Low SR, high variance

Collect more demonstrations (50+ episodes)

Poor demonstrations

Low SR, high CT

Improve teleoperation quality, filter bad episodes

Overfitting

Large train/test gap

Add data augmentation, collect diverse scenes

Action mismatch

Policy outputs invalid actions

Verify action format matches robot type

Advanced Evaluation#

Per-Scene Analysis:

Evaluate on individual scenes to identify which scenarios are challenging:

scene_results = {}
for scene_path in test_scenes:
    results = uv.navigation.il.evaluate(
        policy=policy,
        scene_paths=[scene_path],  # Single scene
        robot_type="coco_wheeled",
        num_episodes=20,
    )
    scene_results[scene_path] = results['SR']
    print(f"{scene_path}: SR = {results['SR']:.2%}")

Failure Mode Analysis:

Examine episode outcomes to understand failure patterns:

results = uv.navigation.il.evaluate(...)

outcomes = results['outcomes']
num_success = outcomes.count('success')
num_collision = outcomes.count('collision')
num_timeout = outcomes.count('timeout')

print(f"Success: {num_success}, Collision: {num_collision}, Timeout: {num_timeout}")

Comparison with Expert:

Compare BC policy performance to expert demonstrations:

# Expert performance (from demonstrations)
expert_sr = 0.95  # Expert typically succeeds

# BC policy performance
bc_results = uv.navigation.il.evaluate(...)
bc_sr = bc_results['SR']

print(f"Expert SR: {expert_sr:.2%}")
print(f"BC Policy SR: {bc_sr:.2%}")
print(f"Performance gap: {(expert_sr - bc_sr):.2%}")
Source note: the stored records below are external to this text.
-- ==== Sys2Proof/Machine/Cipher.lean ====
section
/-! DEFINITION. AES engines, PKE, entropy source (chapter 08). -/

namespace Sys2Proof.Machine

/-! AES block reasons. -/
def aeKEY_IN_USE : Nat := 0x40
def aeADDRESS_RANGE : Nat := 0x41
def aeSEQUENCE : Nat := 0x42
def aeDKR_EMPTY : Nat := 0x43
def aeUNWRAP_FAIL : Nat := 0x44
def aeABORTED : Nat := 0x45
def aeRNG_UNAVAILABLE : Nat := 0x46

/-! PKE block reasons. -/
def pkKEYREG_EMPTY : Nat := 0x40
def pkPOINT_INVALID : Nat := 0x41
def pkSIGN_LOOP : Nat := 0x42
def pkSELF_VERIFY_FAIL : Nat := 0x43
def pkADDRESS_RANGE : Nat := 0x44
def pkRNG_UNAVAILABLE : Nat := 0x45

/-- Lengths by algorithm code 1-4 (R234, R244): public key, signature, private key in seed form, ECDSA digest. -/
def pubLen (a : Nat) : Nat := if a = 1 then 65 else if a = 2 then 97 else if a = 3 then 1312 else 1952
def sigLen (a : Nat) : Nat := if a = 1 then 64 else if a = 2 then 96 else if a = 3 then 2420 else 3309
def seedLen (a : Nat) : Nat := if a = 2 then 48 else 32

/-- The orders of P-256 and P-384 (FIPS 186-5; log entry 6). -/
def orderP256 : Nat := 0xFFFFFFFF00000000FFFFFFFFFFFFFFFFBCE6FAADA7179E84F3B9CAC2FC632551
def orderP384 : Nat := 0xFFFFFFFFFFFFFFFFFFFFFFFFFFFFFFFFFFFFFFFFFFFFFFFFC7634D81F4372DDF581A0DB248B0A77AECEC196ACCC52973

/-- GENKEY from a value V (R246). -/
def seedFrom (alg : Nat) (v : List Byte) : List Byte :=
  if alg = 1 then beBytes 32 (beNat (v.take 40) % (orderP256 - 1) + 1)
  else if alg = 2 then
    beBytes 48 (beNat (v ++ (digestBytes (Config.sha384 (v ++ asciiBytes "SY9400/ec"))).take 8) % (orderP384 - 1) + 1)
  else v.take 32

/-- The public key of a private key. -/
def pubKey (alg : Nat) (seed : List Byte) : List Byte := (List.range (pubLen alg)).map (Config.pubByte alg seed)

/-- A signature with drawn randomness. -/
def signature (alg : Nat) (seed msg ctx rnd : List Byte) : List Byte :=
  (List.range (sigLen alg)).map (Config.sigByte alg seed msg ctx rnd)

/-- An AES output of the length of its input. -/
def aesOut (mode : Nat) (dec : Bool) (key iv input : List Byte) : List Byte :=
  (List.range input.length).map (Config.aesByte mode dec key iv input)

/-- A KW wrap: 8 bytes longer than its plaintext (R197). -/
def kwWrap (kek plain : List Byte) : List Byte := (List.range (plain.length + 8)).map (Config.kwByte kek plain)

/-- The plaintext of a KW unwrap. -/
def kwPlain (kek blob : List Byte) : List Byte := (List.range (blob.length - 8)).map (Config.kwPlainByte kek blob)

/-- The plaintext of a wrapped key blob (R197). -/
def blobPlain (a dest : Nat) (key : List Byte) : List Byte :=
  asciiBytes "SYKB" ++ leBytes 1 a ++ leBytes 1 dest ++ leBytes 2 key.length ++ List.replicate 8 0 ++ key

namespace State

/-- Offsets of an engine's CMD and DKR_CMD. -/
def aesCmdOff (e : Nat) : Nat := 0x44 + 0x80 * e
def dkrCmdOff (e : Nat) : Nat := 0x48 + 0x80 * e

/-- Record a refusal of a DKR_CMD. -/
def dkrRefuse (s : State) (e code : Nat) : State := s.refuse pgAES code (dkrCmdOff e)

/-- LOAD_REF, when it starts (R202, R203, R236). -/
def startLoadRef (e : Fin 2) (a sl : Nat) (s : State) : State :=
  if s.aesBusy e then s.dkrRefuse e aeKEY_IN_USE
  else
    let c := s.captureFault sl
    match c.2 with
    | some r => c.1.refuseVault pgAES r (dkrCmdOff e)
    | none =>
      let r := c.1.slot sl
      if r.keyAttr ≠ atENC && r.keyAttr ≠ atDEC then c.1.dkrRefuse e Reason.KEY_ATTR
      else if c.1.captureWaits sl then
        c.1.maskStall.setCmdSlot pgAES (dkrCmdOff e) { c.1.cmdSlot pgAES (dkrCmdOff e) with queued := some (.loadRef e a sl) }
      else
        let s := c.1.cacheFill sl
        s.showDkr e ⟨true, (digestBytes (s.keyOf sl)).take 32, r.keyAttr, 1, some sl, r.gen⟩

/-- KEY[0-7] as a key, word 0 most significant. -/
def keyWords (s : State) (e : Nat) : List Byte := (List.range 8).flatMap (fun i => beBytes 4 (s.rd (Reg.AES.KEY (8 * e + i))))

/-- KEY[0-7] are cleared (R236). -/
def clearKeyWords (s : State) (e : Nat) : State := (List.range 8).foldl (fun s i => s.wr (Reg.AES.KEY (8 * e + i)) 0) s

/-- LOAD_KEY, when it starts (R203, R236). -/
def startLoadKey (e : Fin 2) (a : Nat) (s : State) : State :=
  if s.aesBusy e then s.dkrRefuse e aeKEY_IN_USE
  else (s.showDkr e ⟨true, s.keyWords e, a % 4, 2, none, 0⟩).clearKeyWords e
A typical performance gap is 20-40%: BC policies learn from demonstrations but don’t always match expert performance, especially in challenging scenarios.

The evaluation metrics provide comprehensive insight into policy performance, helping you identify strengths, weaknesses, and areas for improvement in your behavior cloning pipeline.